I will 2nd your post 
Most don't know how easy they can put in dovetails with the right dovetail jig, I made my own copy of the Katie jg for the wider jobs..

see my uploads for pictures and text how to make one ..easy stuff..and at a very low cost.
===========



Jukebox said:


> Hi - Jukebox here.
> - My preference in woodworking is cabinetry altho I do all the other usual stuff.
> - When I am not woodworking I do model railroading - HO scale.
> -Dovetail joinery incented me to join Router Forum.
> ...


----------



## Kelly Rittgers (Aug 6, 2010)

BJ, do you like the Katie or the General. I thought you were promoting the General. Or apples to oranges? Is one better than the other.

Thanks for the tip on that DVD. This is a reasonable price for a DVD like that.

KR


----------



## bobj3 (Jan 17, 2006)

Hi KR

Well it comes down to the bottom line, the General is only 50.oo and the Katie is 240.oo or so, the General is for the Blind type dovetails the norm..
But I do like the Katie the best it's so easy to use out of All the dovetail jgs that I have and I have used/tried out many of them,,,I think I have too many of them 

===



Kelly Rittgers said:


> BJ, do you like the Katie or the General. I thought you were promoting the General. Or apples to oranges? Is one better than the other.
> 
> Thanks for the tip on that DVD. This is a reasonable price for a DVD like that.
> 
> KR


----------



## jw2170 (Jan 24, 2008)

G’day 

Welcome to the router forum. 

Thank you for joining us


----------



## woodie4one (Apr 6, 2011)

Regarding the Katie Jig. Is there a difference between the Sommerfeld offering and the katiejig website offering?
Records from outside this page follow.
-- ==== Sys2Proof/Machine/Operands.lean ====
section
/-! DEFINITION. Operand normalisation: the clamps and the shift of rules R73 to R75. -/

namespace Sys2Proof.Machine

/-- R73: `max(0, min(7, v))` of the signed reading of a `COL` or `ROW` byte. -/
def clamp07 (v : Byte) : Nat := (max 0 (min 7 v.toInt)).toNat

/-- `(1 << c)[7:0]`, the bit of column `c` (R31). -/
def colBit (c : Nat) : Byte := 1#8 <<< c

/-- The clamped shift `s'` of R74. -/
def clampShift (s : Byte) : Int := max (-7) (min 7 s.toInt)

/-- R74: logical left by a positive, logical right by a negative amount, bits shifted out discarded. -/
def adjustShift (v s : Byte) : Byte :=
  if 0 < clampShift s then v <<< (clampShift s).toNat
  else if clampShift s < 0 then v >>> (-clampShift s).toNat
  else v

/-- R75: the chip index a selector names in a chain of `n` chips, for every command but `clear 0`. -/
def chipIndex (n : Nat) (nth : Byte) : Nat :=
  if nth = 0 then 0 else min (nth.toNat - 1) (n - 1)

end Sys2Proof.Machine
end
I assume that boxjoint fingers have to be purchased for the joint, correct?


----------



## bobj3 (Jan 17, 2006)

Hi

If you want to put in box joints you will need to buy the fingers for it..
" difference between " = well yes and no , the Katie web site has the smaller fixture and Marc will not have it listed, I don't recall the Katie web site listing the Blind dovetail finger template nor the bits for it..

==


woodie4one said:


> Regarding the Katie Jig. Is there a difference between the Sommerfeld offering and the katiejig website offering? I assume that boxjoint fingers have to be purchased for the joint, correct?


----------



## volunteers (Mar 4, 2011)

as for Katie Jig, I dont' know how good it is, but it is way too expensive.


----------



## bobj3 (Jan 17, 2006)

Hi will

It's great,how about $14.90,not so expensive and you can use it to make you own Katie jig,very easy. 

==



volunteers said:


> as for Katie Jig, I dont' know how good it is, but it is way too expensive.


----------



## volunteers (Mar 4, 2011)

Hi Bob,
What is the $14.9 thing you talked about? I don't understand your pictures. Any link for that? 
Any details to build my own katie jig? That's interesting. Thanks



bobj3 said:


> Hi will
> 
> It's great,how about $14.90,not so expensive and you can use it to make you own Katie jig,very easy.
> 
> ==


----------



## istracpsboss (Sep 14, 2008)

Hi Will

If you look at Bob's pic the forks are all wooden. What he is talking about is buying just a single fork from Katie or Sommerfield and using it as a master to create as many forks as you need. The price is for a single fork.
The beauty of the Katie jig is that apart from being able to generate variable spacing, through using home made spacers between the forks, just like, say, a Leigh jig, you can use the Katie either on a router table or with a hand held router.

Cheers

Peter


----------



## bobj3 (Jan 17, 2006)

Hi Will 

This may help
Router Forums - View Single Post - Any suggestion for a Dovetail Jig?
You can see how to make your own in my uploads.

======



volunteers said:


> Hi Bob,
> What is the $14.9 thing you talked about? I don't understand your pictures. Any link for that?
> Any details to build my own katie jig? That's interesting. Thanks


----------



## volunteers (Mar 4, 2011)

Hi Bob
You also recommended EZ Pro Dovetail Jig from General Tools. So how to compare these two, EZ Pro ($39.9) and Katie jig (made by yourself with $14.9)?


----------



## bobj3 (Jan 17, 2006)

HI Will

Well the General is for Blind dovetails the norm but it can be use the same way as the Katie jig but the fingers can't be moved..and it's a bit tricky to use it the same way as the Katie..and you need to use the same router bits in the Gen'l. as the Katie if you want to use it the same way..sometimes you will want to use a blind dovetail but I'm sure why, most of the time you will put a nice front board on the drawer or use lap face board on the front side, easy stuff with the Katie jig.

=======



volunteers said:


> Hi Bob
> You also recommended EZ Pro Dovetail Jig from General Tools. So how to compare these two, EZ Pro ($39.9) and Katie jig (made by yourself with $14.9)?


----------



## KenBee (Jan 1, 2011)

I was in my local Harbor Freight store yesterday and ran across a dovetail jig for $40.00. It is the very same jig manufactured by Woodstock International, the Manufactures of the Shop Fox line of tools. I learned this after I returned home to research the HF jig.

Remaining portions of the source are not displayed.